Do I need an “Annual Exam” if I am not due for a Pap test?
Yes, it is a good idea, and insurance generally covers them at 100%
You need a pap test every 3-5 years, unless you have had problems in the past. However, the annual exam is much more than just the pap test. It includes an overall health review, evaluation, and physical exam. Together we can see what you can do to treat issues of concern to you, improve your overall health as well as prevent problems that may be coming down the road.
Can you refer me for a mammogram, and what do you think about them?
Yes, I can refer you. Please read my blog on this topic, it is a rather long story.

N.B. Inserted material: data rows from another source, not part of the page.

-- ==== Sys2Proof/Certificates/Slice0/Obligations.lean ====
section
/-! DEFINITION. The statements for the provers. -/
open Sys2Proof Sys2Proof.Machine

/-- For every command c, every state s and every rest of the queue: one step of s with c at the front of its queue is exec
c of s with the queue's rest. The statements about single commands reach a run through this one. -/
def Obligations.StepRunsTheFrontCommand : Prop :=
  ∀ (c : Instr) (rest : List Instr) (s : State),
    step { s with pending := c :: rest } = exec c { s with pending := rest }

/-- With an empty queue a step answers the same state. The spec gives the block no tick of its own in its command table,
so this is the model's choice, log entry 1. -/
def Obligations.EmptyQueueIdles : Prop :=
  ∀ s : State, s.pending = [] → step s = .next s

/-- Whatever the command and the state, exec answers a next state, never a fault and never a refusal: errors the spec
describes are results. The waiting commands are the same, the record of what has left the block only grows at its
front, and the counter of free values drawn never goes back (it is the model's own field, log entry 2). -/
def Obligations.EveryCommandCompletes : Prop :=
  ∀ (c : Instr) (s : State), ∃ t, exec c s = .next t ∧ t.pending = s.pending ∧ s.out <:+ t.out ∧ s.freeCtr ≤ t.freeCtr

/-- From any state with the commands cs in front of a queue q, as many steps as cs has commands answer a next state whose
queue is exactly q and in which everything that had left the block is still on record. Log entry 1 says that the queue
is the model's form of commands waiting. -/
def Obligations.QueueIsServedInOrder : Prop :=
  ∀ (cs q : List Instr) (s : State), ∃ t,
    Sys2Proof.core.run cs.length { s with pending := cs ++ q } = .next t ∧ t.pending = q ∧ s.out <:+ t.out

/-- At reset the register store, the hub memory and the claim table are in their canonical forms, the Storm ring holds at
most 256 records and the private test modes are locked. -/
def Obligations.ResetIsInOrder : Prop :=
  State.reset.inOrder = true

/-- For every state in good order and whatever command is at the front of its queue, the state a step answers is in good
order: dictionary values stay within the width of their type (Table DIC-1) and unwritten keys at their defaults, the
hub memory and the claim table (R127, no resource with two owners) keep their canonical forms, the Storm ring keeps at
most its 256 records (R504), and the private test modes are open only in a part whose RETURNED fuse is blown (R509). -/
def Obligations.StepsKeepGoodOrder : Prop :=
  ∀ s t : State, s.inOrder = true → step s = .next t → t.inOrder = true

/-- For every command c, if it answers a next state then every part of the state that touches c does not list is the same
in both states: a unit's queues, buffers, banks and counters, the dictionary values, the octets of the hub memory, the
claim table, what has left the block. The table is the model's own reading of which units a command reaches (log entry
136). -/
def Obligations.CommandsTouchOnlyTheirParts : Prop :=
  ∀ (c : Instr) (s t : State), exec c s = .next t → ∀ p : StatePart, p ∉ touches c → p.same s t

/-- For every command that does not list the octets of the hub memory among its parts, every read of the hub memory, at
every address and of every length, gives afterwards what it gave before. -/
def Obligations.HubMemoryFrame : Prop :=
  ∀ (c : Instr) (s t : State), exec c s = .next t → StatePart.octets ∉ touches c →
    ∀ a n : Nat, memRead t a n = memRead s a n

/-- In a run of any length from any state, a RETURNED fuse that is blown at the start is blown at the end: R509 says that
the fuse cannot be cleared. -/
def Obligations.FuseStaysBlown : Prop :=
  ∀ (n : Nat) (s t : State), s.diag.fuse = true → Sys2Proof.core.run n s = .next t → t.diag.fuse = true

/-- In a state whose register store is in its canonical form, a key written reads back the value within the number of
values of its type (Table DIC-1), every other key reads as before, and nothing but the store is changed. -/
def Obligations.DictionaryValuesReadBack : Prop :=
  ∀ (s : State) (k v : Nat), regsWf s.regs = true →
    rd (wr k v s) k = v % regModulus k ∧ (∀ k', k' ≠ k → rd (wr k v s) k' = rd s k')
      ∧ ∀ p : StatePart, p ≠ .regs → p.same s (wr k v s)

/-- In a state whose hub memory is in its canonical form, the octets b written from an address read back as b, every octet
outside them reads as before, and no other part of the state changes. -/
def Obligations.HubMemoryReadsBack : Prop :=
  ∀ (s : State) (addr : Nat) (b : Bytes), Memory.wf s = true →
    memRead (memWrite addr b s) addr b.length = b
      ∧ (∀ a, a < addr ∨ addr + b.length ≤ a → memRead (memWrite addr b s) a 1 = memRead s a 1)
      ∧ ∀ p : StatePart, p ≠ .mem → p ≠ .octets → p.same s (memWrite addr b s)

/-- R127's claim table: a claim of a resource by an owner is granted exactly when the resource is free or the owner's
already; granted, the resource is the owner's and every other resource keeps its owner; refused, nothing is claimed.
The table is in its canonical form. -/
def Obligations.ClaimsAreExclusive : Prop :=
  ∀ (s : State) (cls inst owner : Nat), claimsWf s.dic.claims = true →
    (∀ t, claim cls inst owner s = some t → (claimOwner s cls inst = 0 ∨ claimOwner s cls inst = owner)
      ∧ claimOwner t cls inst = owner
      ∧ ∀ c i, resource c i ≠ resource cls inst → claimOwner t c i = claimOwner s c i)
    ∧ (claim cls inst owner s = none ↔ claimOwner s cls inst ≠ 0 ∧ claimOwner s cls inst ≠ owner)

/-- ISOBAR_FINE_TICK with the counter running (T0 of Table BOOT-3 passed), not in LIMP and not in CALM, FROST or WAKING,
takes the count to the next whole multiple of A000h units of 2^-16 ns, from a boundary exactly A000h further; the
running times beside it grow by as much and nothing else changes. A whole second is such a boundary. -/
def Obligations.IsobarCounts : Prop :=
  (∀ (s : State) (n : Instant), 1 ≤ s.boot.step → rd s K.ISB_STATE ≠ 3 →
    rd s K.HUB_PSTATE ≠ 2 → rd s K.HUB_PSTATE ≠ 3 → rd s K.HUB_PSTATE ≠ 4 → n = (s.isb.now / 0xA000 + 1) * 0xA000 →
    exec .isobarFineTick s = .next { s with
      isb.now := n, isb.elapsed := s.isb.elapsed + (n - s.isb.now), fld.elapsed := s.fld.elapsed + (n - s.isb.now) })
  ∧ (∀ s t : State, 1 ≤ s.boot.step → rd s K.ISB_STATE ≠ 3 →
    rd s K.HUB_PSTATE ≠ 2 → rd s K.HUB_PSTATE ≠ 3 → rd s K.HUB_PSTATE ≠ 4 → s.isb.now % 0xA000 = 0 →
    exec .isobarFineTick s = .next t → t.isb.now = s.isb.now + 0xA000 ∧ t.isb.now % 0xA000 = 0)
  ∧ ∀ n : Nat, n * s1 % 0xA000 = 0

/-- ISOBAR_FINE_TICK in LIMP takes the count to the next multiple of 2.5 ns, in CALM, FROST or WAKING and not LIMP to the
next multiple of 40 ns of the board oscillator, and before T0 of Table BOOT-3 leaves the hub's count and moves the
follower's difference by one fine tick. NOW_LO_READ answers the low 32 bits of the whole nanoseconds and latches
NOW_HI and NOW_FRAC for the function. SLEW_END with under 1 ns left of a slew stops it; SLEW_REMAINING then reads 0. -/
def Obligations.IsobarOtherClocks : Prop :=
  (∀ (s : State) (n : Instant), 1 ≤ s.boot.step → rd s K.ISB_STATE = 3 → n = (s.isb.now / 163840 + 1) * 163840 →
    exec .isobarFineTick s = .next { s with
      isb.now := n, isb.elapsed := s.isb.elapsed + (n - s.isb.now), fld.elapsed := s.fld.elapsed + (n - s.isb.now) })
  ∧ (∀ (s : State) (n : Instant), 1 ≤ s.boot.step → rd s K.ISB_STATE ≠ 3 →
    rd s K.HUB_PSTATE = 2 ∨ rd s K.HUB_PSTATE = 3 ∨ rd s K.HUB_PSTATE = 4 → n = (s.isb.now / 2621440 + 1) * 2621440 →
    exec .isobarFineTick s = .next { s with
      isb.now := n, isb.elapsed := s.isb.elapsed + (n - s.isb.now), fld.elapsed := s.fld.elapsed + (n - s.isb.now) })
  ∧ (∀ s : State, s.boot.step = 0 → exec .isobarFineTick s = .next { s with
      fld.followerOffset := s.fld.followerOffset + 0xA000, fld.elapsed := s.fld.elapsed + 0xA000 })
  ∧ (∀ (fn : Nat) (s : State), exec (.nowLoRead fn) s = .next { s with
      out := .regRead fn 0 0x4000 (s.isb.now / 65536 % 4294967296) :: s.out
      isb.latchHi := tabSet 0 s.isb.latchHi fn (s.isb.now / 65536 / 4294967296 % 4294967296)
      isb.latchFrac := tabSet 0 s.isb.latchFrac fn (s.isb.now % 65536) })
  ∧ (∀ s : State, s.isb.slew = true → (slewLeft s).natAbs < 65536 → ∃ t, exec .slewEnd s = .next t
      ∧ t = { s with isb.slew := false, isb.slewFrom := 0 } ∧ slewRemaining t = 0)

/-- SOURCE_QUALIFY of a source that is qualifying or disqualified, present, not stopped, and clean for REQUAL_TIME seconds
makes it qualified (SRC_STATUS 2) with the offset measured, and the best source is then selected. SOURCE_STOP_TIMEOUT
of a source whose STOP condition holds disqualifies it for reason 1. PPS_IN_EDGE on the timing edge meeting no
condition of Table ISB-4 becomes the newest reference edge, numbers its second and disciplines EXT with its offset;
under 999 ms after the last one it is a GLITCH and disqualifies EXT for reason 2. REF10M_IN_EDGE with the input
enabled and no edge before is the first edge measured from. An edge of the wrong sense, and an input that is not
enabled, changes nothing. -/
def Obligations.IsobarSources : Prop :=
  (∀ (src : Fin 4) (off : Int) (s : State), rd s (K.SRC_STATUS src.val) = 1 ∨ rd s (K.SRC_STATUS src.val) = 3 →
    (sourceOf s src.val).stopped = false → (src.val ≠ 2 ∨ (rd s K.REF10M_EN = 1 ∧ rd s K.PPS_IN_EN = 1)) →
    (sourceOf s src.val).cleanSince + rd s K.REQUAL_TIME * s1 ≤ clk s →
    exec (.sourceQualify src off) s = .next (selectSource (wr (K.SRC_STATUS src.val) 2
      { s with isb.sources := tabMod {} s.isb.sources src.val (fun x => { x with offset := some off }) })))
  ∧ (∀ (src : Fin 4) (s : State), rd s (K.SRC_STATUS src.val) ≠ 0 → stopMet s src.val = true →
    exec (.sourceStopTimeout src) s
      = .next (disqualify src.val 1 (if src.val = 2 then { s with isb.ppsEdges := [], isb.ppsSecond := none } else s)))
  ∧ (∀ s : State, rd s K.PPS_IN_EN ≠ 0 → (∀ t ∈ s.isb.ppsEdges.head?, t + 999 * ms1 ≤ clk s) →
    exec (.ppsInEdge (rd s K.PPS_IN_EDGE == 0)) s = .next (ppsTiming { s with isb.ppsSeen := some (clk s) }))
  ∧ (∀ s u : State, ppsReason (clk s) s.isb.ppsEdges = none → u = { upd (rd s K.REF10M_EN == 1) (sourceSeen 2)
      { s with isb.todNext := none } with
        isb.ppsEdges := (clk s :: s.isb.ppsEdges).take 3
        isb.ppsSecond := (match s.isb.todNext with
          | some n => some n
          | none => s.isb.ppsSecond.map (· + ppsGap s * 1000000000)) } →
    ppsTiming s = discipline 2 (ppsOffset u) u)
  ∧ (∀ (s : State) (t : Nat) (l : List Nat), rd s K.PPS_IN_EN ≠ 0 → s.isb.ppsEdges = t :: l →
    clk s < t + 999 * ms1 →
    exec (.ppsInEdge (rd s K.PPS_IN_EDGE == 0)) s = .next (disqualify 2 2 { s with isb.ppsSeen := some (clk s) }))
  ∧ (∀ (s : State) (rising : Bool), rd s K.PPS_IN_EN = 0 ∨ rising ≠ (rd s K.PPS_IN_EDGE == 0) →
    exec (.ppsInEdge rising) s = .next s)
  ∧ (∀ s : State, rd s K.REF10M_EN ≠ 0 → rd s K.PPS_IN_EN ≠ 1 → s.isb.refLast = none →
    exec .ref10mInEdge s = .next { s with isb.refLast := some (clk s) })
  ∧ (∀ (s : State) (t : Nat), rd s K.REF10M_EN ≠ 0 → rd s K.PPS_IN_EN ≠ 1 → s.isb.refLast = some t →
    90 * ns1 ≤ clk s - t → clk s - t ≤ 110 * ns1 → s.isb.refSum + (clk s - t) < ms1 →
    exec .ref10mInEdge s = .next { s with isb.refLast := some (clk s)
                                          isb.refSum := s.isb.refSum + (clk s - t), isb.refCount := s.isb.refCount + 1 })

/-- A PTP message at the PTP port, domain and transport that the profile does not support is discarded and counted; a
Delay_Req at the grandmaster is answered with a Delay_Resp that carries its receive stamp. At its intervals the
grandmaster sends Sync and Announce; a slave that has had a Sync sends Delay_Req and remembers it; a Sync that leaves
is followed by its Follow_Up with the transmit stamp. Every message is a packet of system queue 9 (R275). Every 10 s
with the Lanok link up the hub sends TIME_ECHO and remembers when. How a stamp is rounded is the model's choice, log
entry 159. -/
def Obligations.PtpAndBarrier : Prop :=
  (∀ (m : PtpMsg) (s : State), m.port = rd s K.PTP_PORT → m.domain = rd s K.PTP_DOMAIN →
    m.transport = rd s K.PTP_TRANSPORT → m.kind = .other →
    exec (.ptpMessage m) s = .next (wr K.PTP_DISCARDS (rd s K.PTP_DISCARDS + 1) s))
  ∧ (∀ (m : PtpMsg) (s : State), m.port = rd s K.PTP_PORT → m.domain = rd s K.PTP_DOMAIN →
    m.transport = rd s K.PTP_TRANSPORT → m.kind = .delayReq → s.isb.ptp.isMaster = true →
    exec (.ptpMessage m) s = .next (ptpSend .delayResp (ptpStamp m.port s.isb.now) m.seqId m.sender s))
  ∧ (∀ (k : PtpKind) (time seq who : Nat) (s : State), ∃ x : Packet,
      x.content = .ptp k time seq who (ptpData s) ∧ x.arrival = s.isb.now
        ∧ ptpSend k time seq who s = (admitPacket (qSys 9) x s).2)
  ∧ (∀ s : State, ptpIsMaster s = true → intervalOver s K.LOG_SYNC s.isb.ptp.syncAt = true →
    exec .ptpSyncInterval s = .next (ptpSend .sync s.isb.now s.isb.ptp.txSeq 0 { s with
      isb.ptp.isMaster := true, isb.ptp.txSeq := (s.isb.ptp.txSeq + 1) % 65536, isb.ptp.syncAt := some (clk s) }))
  ∧ (∀ s : State, ptpIsMaster s = true → intervalOver s K.LOG_ANNOUNCE s.isb.ptp.annAt = true →
    exec .ptpAnnounceInterval s = .next (ptpSend .announce s.isb.now s.isb.ptp.annSeq 0 { s with
      isb.ptp.isMaster := true, isb.ptp.annSeq := (s.isb.ptp.annSeq + 1) % 65536, isb.ptp.annAt := some (clk s) }))
  ∧ (∀ s : State, ptpIsMaster s = false → s.isb.ptp.lastSync.isSome = true →
    intervalOver s K.LOG_DELAY_REQ s.isb.ptp.reqAt = true →
    exec .ptpDelayReqInterval s = .next (ptpSend .delayReq s.isb.now s.isb.ptp.reqSeq 0 { s with
      isb.ptp.delayReq := some (s.isb.ptp.reqSeq, s.isb.now)
      isb.ptp.reqSeq := (s.isb.ptp.reqSeq + 1) % 65536, isb.ptp.reqAt := some (clk s) }))
  ∧ (∀ (seq : Nat) (at_ : Instant) (s : State), ptpSent .sync seq at_ s = ptpSend .followUp at_ seq 0 s)
  ∧ (∀ s : State, lanokUp s = true → s.isb.barrierAt + 10 * s1 ≤ clk s →
    exec .barrierDelayMeasure s = .next { lanokSend true (.timeEcho s.isb.now 0) s with
      isb.echoSent := some s.isb.now, isb.barrierAt := clk s })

Do you prescribe bio-identical hormones? What are they anyway? Are they safer than synthetic hormones?
Yes I do prescribe them.
They are hormones that are chemically identical to what a women’s body produces. Synthetic hormones such as premarin and provera are biologically similar to estrogen and progesterone, but chemically they are different forms of what our bodies produce.
Are they safer? There is not any evidence to show that estradiol is safer than synthetic estrogens. There is some and growing evidence to support progesterone as a safer choice over synthetic progestins. And in my experience, the bio-identical forms of both work better and have less negative side effects than the synthetic forms.
Estrogen exposure in the post menopausal woman does increase occurrence of breast cancer and blood clots which can lead to stokes and/or heart attacks. The incidences are not huge, but they are there. They are dose and duration related. We know that women who have earlier menarche and late menopause have higher incidence of breast cancer—and you can not get more bio-identical then your own estrogen. Similarly overweight women have higher estrogen levels due to the storage of estrogen in fat cells (adipose tissue). They also tend to higher rates of breast cancer. So is it reasonable to take hormone replacement? That depends on how you are being affected by this time of life. Again this I discuss individually with every patient.